*** Opening Extracted entries ***

-- ==== Sys2Proof/Decode.lean ====
section
/-! DEFINITION. The decoder and the encoder (spec/30_encoding.md). -/

namespace Sys2Proof

/-- `OP = CMD[7:0]`, the operation number (R45). -/
def opField (w : Word) : Byte := w.extractLsb' 0 8

/-- `STREAM = CMD[15:8]`, the stream identifier (R45, R52). -/
def streamField (w : Word) : Byte := w.extractLsb' 8 8

/-- `DATA = CMD[23:16]`, the byte of PUT_CHAR (R45, R51). -/
def dataField (w : Word) : Byte := w.extractLsb' 16 8

/-- `RSV = CMD[31:24]`, which must be zero (R45, R47). -/
def rsvField (w : Word) : Byte := w.extractLsb' 24 8

/-- The decoder of a command word, in the order of R47: reserved bits, then the operation number. It is total. -/
def decodeCommand (w : Word) : Instr :=
  if rsvField w ≠ 0 then .invalidOp w
  else if opField w = 0 then .version
  else if opField w = 2 then .putChar (streamField w) (dataField w)
  else if opField w = 3 then .getChar (streamField w)
  else if opField w = 4 then .charsAvailable (streamField w)
  else .invalidOp w

/-- Why nothing is decoded from a signal. -/
inductive DecodeRefusal where
  /-- The port's strobe is low: no operation is requested (R53). -/
  | noStrobe
deriving DecidableEq, Repr

/-- The decoder of a port (R53): the strobe must be high; a push carries its byte below the strobe. -/
def decodePort : PortSignal → Except DecodeRefusal Instr
  | .init q strobe => if strobe = 1 then .ok (.rbInit q) else .error .noStrobe
  | .push a q bits => if bits.extractLsb' 8 1 = 1#1 then .ok (.rbPush a q (bits.extractLsb' 0 8)) else .error .noStrobe
  | .pop a q strobe => if strobe = 1 then .ok (.rbPop a q) else .error .noStrobe
  | .used q => .ok (.rbUsed q)
  | .free q => .ok (.rbFree q)

/-- The handler step an interrupt event starts (R54). -/
def decodeEvent : HandlerEvent → Instr
  | .invoke => .ihInvoke
  | .txduty => .ihTxduty
  | .rxduty => .ihRxduty

/-- The decoder of any carrier. A handler step comes from an event only, a ring-buffer operation from a port only
(R53, R54). -/
def decode : Signal → Except DecodeRefusal Instr
  | .word w => .ok (decodeCommand w)
  | .port p => decodePort p
  | .event e => .ok (decodeEvent e)

/-- A command word from its four fields, most significant first (R45). -/
def commandWord (rsv data stream op : Byte) : Word := rsv ++ data ++ stream ++ op

/-- The encoder: fields an operation does not use are zero (R56). -/
def encode : Instr → Signal
  | .version => .word (commandWord 0 0 0 0)
  | .putChar sid b => .word (commandWord 0 b sid 2)
  | .getChar sid => .word (commandWord 0 0 sid 3)
  | .charsAvailable sid => .word (commandWord 0 0 sid 4)
  | .invalidOp w => .word w
  | .rbInit q => .port (.init q 1)
  | .rbPush a q b => .port (.push a q (1#1 ++ b))
  | .rbPop a q => .port (.pop a q 1)
  | .rbUsed q => .port (.used q)
  | .rbFree q => .port (.free q)
  | .ihInvoke => .event .invoke
  | .ihTxduty => .event .txduty
  | .ihRxduty => .event .rxduty

/-- The port signal that a bare pattern of a ring-buffer row stands for when no port is named: nine bits are the
producer port and one bit the consumer port of `tx`, each driven by the agent R71 binds (DESIGN CHOICE, log 19: the
table's pattern names no instance, and the one-bit patterns of RB.INIT and RB.POP are the same). -/
def tablePort (nbits w : Nat) : Option PortSignal :=
  match nbits with
  | 9 => if w < 512 then some (.push .fg .tx (BitVec.ofNat 9 w)) else none
  | 16 => if w < 512 then some (.push .fg .tx (BitVec.ofNat 9 w)) else none
  | 1 => if w < 2 then some (.pop .ih .tx (BitVec.ofNat 1 w)) else none
  | 8 => if w < 2 then some (.pop .ih .tx (BitVec.ofNat 1 w)) else none
  | _ => none

/-- The signal that a table word stands for: 32 bits are a command word, the short patterns a port. -/
def tableSignal (nbits w : Nat) : Option Signal :=
  match nbits with
  | 32 => some (.word (BitVec.ofNat 32 w))
  | n => (tablePort n w).map .port

/-- The instruction the decoder reads from a table word (the host's numbering: bit 0 is the least significant). -/
def decodeTableWord (nbits w : Nat) : Option Instr :=
  match tableSignal nbits w with
  | some x => (decode x).toOption
  | none => none

end Sys2Proof
end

*** Closing Extracted entries ***

◆ What is needed: Your answer should be the exact lines above from the one with "namespace Sys2Proof" through the one with "8)) else .error .noStrobe", both included, and nothing besides.

◆ Task response:
namespace Sys2Proof

/-- `OP = CMD[7:0]`, the operation number (R45). -/
def opField (w : Word) : Byte := w.extractLsb' 0 8

/-- `STREAM = CMD[15:8]`, the stream identifier (R45, R52). -/
def streamField (w : Word) : Byte := w.extractLsb' 8 8

/-- `DATA = CMD[23:16]`, the byte of PUT_CHAR (R45, R51). -/
def dataField (w : Word) : Byte := w.extractLsb' 16 8

/-- `RSV = CMD[31:24]`, which must be zero (R45, R47). -/
def rsvField (w : Word) : Byte := w.extractLsb' 24 8

/-- The decoder of a command word, in the order of R47: reserved bits, then the operation number. It is total. -/
def decodeCommand (w : Word) : Instr :=
  if rsvField w ≠ 0 then .invalidOp w
  else if opField w = 0 then .version
  else if opField w = 2 then .putChar (streamField w) (dataField w)
  else if opField w = 3 then .getChar (streamField w)
  else if opField w = 4 then .charsAvailable (streamField w)
  else .invalidOp w

/-- Why nothing is decoded from a signal. -/
inductive DecodeRefusal where
  /-- The port's strobe is low: no operation is requested (R53). -/
  | noStrobe
deriving DecidableEq, Repr

/-- The decoder of a port (R53): the strobe must be high; a push carries its byte below the strobe. -/
def decodePort : PortSignal → Except DecodeRefusal Instr
  | .init q strobe => if strobe = 1 then .ok (.rbInit q) else .error .noStrobe
  | .push a q bits => if bits.extractLsb' 8 1 = 1#1 then .ok (.rbPush a q (bits.extractLsb' 0 8)) else .error .noStrobe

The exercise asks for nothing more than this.